##### SUPPLIED DATA #####

/-! ### State.clearBytes -/

@[simp] theorem State.clearBytes_time (s : State) (a n : Nat) :
    (s.clearBytes a n).time = s.time := rfl
@[simp] theorem State.clearBytes_free (s : State) (a n : Nat) :
    (s.clearBytes a n).free = s.free := rfl
@[simp] theorem State.clearBytes_fuses (s : State) (a n : Nat) :
    (s.clearBytes a n).fuses = s.fuses := rfl
@[simp] theorem State.clearBytes_regs (s : State) (a n : Nat) :
    (s.clearBytes a n).regs = s.regs := rfl
@[simp] theorem State.clearBytes_stage (s : State) (a n : Nat) :
    (s.clearBytes a n).stage = s.stage := rfl
@[simp] theorem State.clearBytes_snap (s : State) (a n : Nat) :
    (s.clearBytes a n).snap = s.snap := rfl
@[simp] theorem State.clearBytes_hid (s : State) (a n : Nat) :
    (s.clearBytes a n).hid = s.hid := rfl
@[simp] theorem State.clearBytes_lq (s : State) (a n : Nat) :
    (s.clearBytes a n).lq = s.lq := rfl
@[simp] theorem State.clearBytes_psamp (s : State) (a n : Nat) :
    (s.clearBytes a n).psamp = s.psamp := rfl
@[simp] theorem State.clearBytes_domeRq (s : State) (a n : Nat) :
    (s.clearBytes a n).domeRq = s.domeRq := rfl
@[simp] theorem State.clearBytes_domeWq (s : State) (a n : Nat) :
    (s.clearBytes a n).domeWq = s.domeWq := rfl
@[simp] theorem State.clearBytes_domeIssued (s : State) (a n : Nat) :
    (s.clearBytes a n).domeIssued = s.domeIssued := rfl
@[simp] theorem State.clearBytes_domeNrf (s : State) (a n : Nat) :
    (s.clearBytes a n).domeNrf = s.domeNrf := rfl
@[simp] theorem State.clearBytes_domeTxns (s : State) (a n : Nat) :
    (s.clearBytes a n).domeTxns = s.domeTxns := rfl
@[simp] theorem State.clearBytes_shots (s : State) (a n : Nat) :
    (s.clearBytes a n).shots = s.shots := rfl
@[simp] theorem State.clearBytes_pinSeen (s : State) (a n : Nat) :
    (s.clearBytes a n).pinSeen = s.pinSeen := rfl
@[simp] theorem State.clearBytes_keyCache (s : State) (a n : Nat) :
    (s.clearBytes a n).keyCache = s.keyCache := rfl
@[simp] theorem State.clearBytes_strmWait (s : State) (a n : Nat) :
    (s.clearBytes a n).strmWait = s.strmWait := rfl
@[simp] theorem State.clearBytes_plots (s : State) (a n : Nat) :
    (s.clearBytes a n).plots = s.plots := rfl
@[simp] theorem State.clearBytes_cross (s : State) (a n : Nat) :
    (s.clearBytes a n).cross = s.cross := rfl
@[simp] theorem State.clearBytes_decls (s : State) (a n : Nat) :
    (s.clearBytes a n).decls = s.decls := rfl
@[simp] theorem State.clearBytes_xfl (s : State) (a n : Nat) :
    (s.clearBytes a n).xfl = s.xfl := rfl
@[simp] theorem State.clearBytes_streams (s : State) (a n : Nat) :
    (s.clearBytes a n).streams = s.streams := rfl
@[simp] theorem State.clearBytes_spr (s : State) (a n : Nat) :
    (s.clearBytes a n).spr = s.spr := rfl
@[simp] theorem State.clearBytes_tsk (s : State) (a n : Nat) :
    (s.clearBytes a n).tsk = s.tsk := rfl
@[simp] theorem State.clearBytes_resv (s : State) (a n : Nat) :
    (s.clearBytes a n).resv = s.resv := rfl
@[simp] theorem State.clearBytes_accIn (s : State) (a n : Nat) :
    (s.clearBytes a n).accIn = s.accIn := rfl
@[simp] theorem State.clearBytes_events (s : State) (a n : Nat) :
    (s.clearBytes a n).events = s.events := rfl
@[simp] theorem State.clearBytes_qps (s : State) (a n : Nat) :
    (s.clearBytes a n).qps = s.qps := rfl
@[simp] theorem State.clearBytes_ethTx (s : State) (a n : Nat) :
    (s.clearBytes a n).ethTx = s.ethTx := rfl
@[simp] theorem State.clearBytes_prmIn (s : State) (a n : Nat) :
    (s.clearBytes a n).prmIn = s.prmIn := rfl
@[simp] theorem State.clearBytes_prmOut (s : State) (a n : Nat) :
    (s.clearBytes a n).prmOut = s.prmOut := rfl
@[simp] theorem State.clearBytes_prmRx (s : State) (a n : Nat) :
    (s.clearBytes a n).prmRx = s.prmRx := rfl
@[simp] theorem State.clearBytes_prmReq (s : State) (a n : Nat) :
    (s.clearBytes a n).prmReq = s.prmReq := rfl
@[simp] theorem State.clearBytes_annexOut (s : State) (a n : Nat) :
    (s.clearBytes a n).annexOut = s.annexOut := rfl
@[simp] theorem State.clearBytes_lrt (s : State) (a n : Nat) :
    (s.clearBytes a n).lrt = s.lrt := rfl
@[simp] theorem State.clearBytes_tio (s : State) (a n : Nat) :
    (s.clearBytes a n).tio = s.tio := rfl
@[simp] theorem State.clearBytes_telQ (s : State) (a n : Nat) :
    (s.clearBytes a n).telQ = s.telQ := rfl
@[simp] theorem State.clearBytes_telIntake (s : State) (a n : Nat) :
    (s.clearBytes a n).telIntake = s.telIntake := rfl
@[simp] theorem State.clearBytes_loadInit (s : State) (a n : Nat) :
    (s.clearBytes a n).loadInit = s.loadInit := rfl
@[simp] theorem State.clearBytes_lodges (s : State) (a n : Nat) :
    (s.clearBytes a n).lodges = s.lodges := rfl
@[simp] theorem State.clearBytes_gpioTx (s : State) (a n : Nat) :
    (s.clearBytes a n).gpioTx = s.gpioTx := rfl
@[simp] theorem State.clearBytes_gpioRx (s : State) (a n : Nat) :
    (s.clearBytes a n).gpioRx = s.gpioRx := rfl
@[simp] theorem State.clearBytes_sport (s : State) (a n : Nat) :
    (s.clearBytes a n).sport = s.sport := rfl
@[simp] theorem State.clearBytes_peekSnap (s : State) (a n : Nat) :
    (s.clearBytes a n).peekSnap = s.peekSnap := rfl
@[simp] theorem State.clearBytes_pending (s : State) (a n : Nat) :
    (s.clearBytes a n).pending = s.pending := rfl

#####

Each of the entries must be set down exactly, none omitted.

/-! ### State.clearBytes -/

@[simp] theorem State.clearBytes_time (s : State) (a n : Nat) :
    (s.clearBytes a n).time = s.time := rfl
@[simp] theorem State.clearBytes_free (s : State) (a n : Nat) :
    (s.clearBytes a n).free = s.free := rfl
@[simp] theorem State.clearBytes_fuses (s : State) (a n : Nat) :
    (s.clearBytes a n).fuses = s.fuses := rfl
@[simp] theorem State.clearBytes_regs (s : State) (a n : Nat) :
    (s.clearBytes a n).regs = s.regs := rfl
@[simp] theorem State.clearBytes_stage (s : State) (a n : Nat) :
    (s.clearBytes a n).stage = s.stage := rfl
@[simp] theorem State.clearBytes_snap (s : State) (a n : Nat) :
    (s.clearBytes a n).snap = s.snap := rfl
@[simp] theorem State.clearBytes_hid (s : State) (a n : Nat) :
    (s.clearBytes a n).hid = s.hid := rfl
@[simp] theorem State.clearBytes_lq (s : State) (a n : Nat) :
    (s.clearBytes a n).lq = s.lq := rfl
@[simp] theorem State.clearBytes_psamp (s : State) (a n : Nat) :
    (s.clearBytes a n).psamp = s.psamp := rfl
@[simp] theorem State.clearBytes_domeRq (s : State) (a n : Nat) :
    (s.clearBytes a n).domeRq = s.domeRq := rfl
@[simp] theorem State.clearBytes_domeWq (s : State) (a n : Nat) :
    (s.clearBytes a n).domeWq = s.domeWq := rfl
@[simp] theorem State.clearBytes_domeIssued (s : State) (a n : Nat) :
    (s.clearBytes a n).domeIssued = s.domeIssued := rfl
@[simp] theorem State.clearBytes_domeNrf (s : State) (a n : Nat) :
    (s.clearBytes a n).domeNrf = s.domeNrf := rfl
@[simp] theorem State.clearBytes_domeTxns (s : State) (a n : Nat) :
    (s.clearBytes a n).domeTxns = s.domeTxns := rfl
@[simp] theorem State.clearBytes_shots (s : State) (a n : Nat) :
    (s.clearBytes a n).shots = s.shots := rfl
@[simp] theorem State.clearBytes_pinSeen (s : State) (a n : Nat) :
    (s.clearBytes a n).pinSeen = s.pinSeen := rfl
@[simp] theorem State.clearBytes_keyCache (s : State) (a n : Nat) :
    (s.clearBytes a n).keyCache = s.keyCache := rfl
@[simp] theorem State.clearBytes_strmWait (s : State) (a n : Nat) :
    (s.clearBytes a n).strmWait = s.strmWait := rfl
@[simp] theorem State.clearBytes_plots (s : State) (a n : Nat) :
    (s.clearBytes a n).plots = s.plots := rfl
@[simp] theorem State.clearBytes_cross (s : State) (a n : Nat) :
    (s.clearBytes a n).cross = s.cross := rfl
@[simp] theorem State.clearBytes_decls (s : State) (a n : Nat) :
    (s.clearBytes a n).decls = s.decls := rfl
@[simp] theorem State.clearBytes_xfl (s : State) (a n : Nat) :
    (s.clearBytes a n).xfl = s.xfl := rfl
@[simp] theorem State.clearBytes_streams (s : State) (a n : Nat) :
    (s.clearBytes a n).streams = s.streams := rfl
@[simp] theorem State.clearBytes_spr (s : State) (a n : Nat) :
    (s.clearBytes a n).spr = s.spr := rfl
@[simp] theorem State.clearBytes_tsk (s : State) (a n : Nat) :
    (s.clearBytes a n).tsk = s.tsk := rfl
@[simp] theorem State.clearBytes_resv (s : State) (a n : Nat) :
    (s.clearBytes a n).resv = s.resv := rfl
@[simp] theorem State.clearBytes_accIn (s : State) (a n : Nat) :
    (s.clearBytes a n).accIn = s.accIn := rfl
@[simp] theorem State.clearBytes_events (s : State) (a n : Nat) :
    (s.clearBytes a n).events = s.events := rfl
@[simp] theorem State.clearBytes_qps (s : State) (a n : Nat) :
    (s.clearBytes a n).qps = s.qps := rfl
@[simp] theorem State.clearBytes_ethTx (s : State) (a n : Nat) :
    (s.clearBytes a n).ethTx = s.ethTx := rfl
@[simp] theorem State.clearBytes_prmIn (s : State) (a n : Nat) :
    (s.clearBytes a n).prmIn = s.prmIn := rfl
@[simp] theorem State.clearBytes_prmOut (s : State) (a n : Nat) :
    (s.clearBytes a n).prmOut = s.prmOut := rfl
@[simp] theorem State.clearBytes_prmRx (s : State) (a n : Nat) :
    (s.clearBytes a n).prmRx = s.prmRx := rfl
@[simp] theorem State.clearBytes_prmReq (s : State) (a n : Nat) :
    (s.clearBytes a n).prmReq = s.prmReq := rfl
@[simp] theorem State.clearBytes_annexOut (s : State) (a n : Nat) :
    (s.clearBytes a n).annexOut = s.annexOut := rfl
@[simp] theorem State.clearBytes_lrt (s : State) (a n : Nat) :
    (s.clearBytes a n).lrt = s.lrt := rfl
@[simp] theorem State.clearBytes_tio (s : State) (a n : Nat) :
    (s.clearBytes a n).tio = s.tio := rfl
@[simp] theorem State.clearBytes_telQ (s : State) (a n : Nat) :
    (s.clearBytes a n).telQ = s.telQ := rfl
@[simp] theorem State.clearBytes_telIntake (s : State) (a n : Nat) :
    (s.clearBytes a n).telIntake = s.telIntake := rfl
@[simp] theorem State.clearBytes_loadInit (s : State) (a n : Nat) :
    (s.clearBytes a n).loadInit = s.loadInit := rfl
@[simp] theorem State.clearBytes_lodges (s : State) (a n : Nat) :
    (s.clearBytes a n).lodges = s.lodges := rfl
@[simp] theorem State.clearBytes_gpioTx (s : State) (a n : Nat) :
    (s.clearBytes a n).gpioTx = s.gpioTx := rfl
@[simp] theorem State.clearBytes_gpioRx (s : State) (a n : Nat) :
    (s.clearBytes a n).gpioRx = s.gpioRx := rfl
@[simp] theorem State.clearBytes_sport (s : State) (a n : Nat) :
    (s.clearBytes a n).sport = s.sport := rfl
@[simp] theorem State.clearBytes_peekSnap (s : State) (a n : Nat) :
    (s.clearBytes a n).peekSnap = s.peekSnap := rfl
@[simp] theorem State.clearBytes_pending (s : State) (a n : Nat) :
    (s.clearBytes a n).pending = s.pending := rfl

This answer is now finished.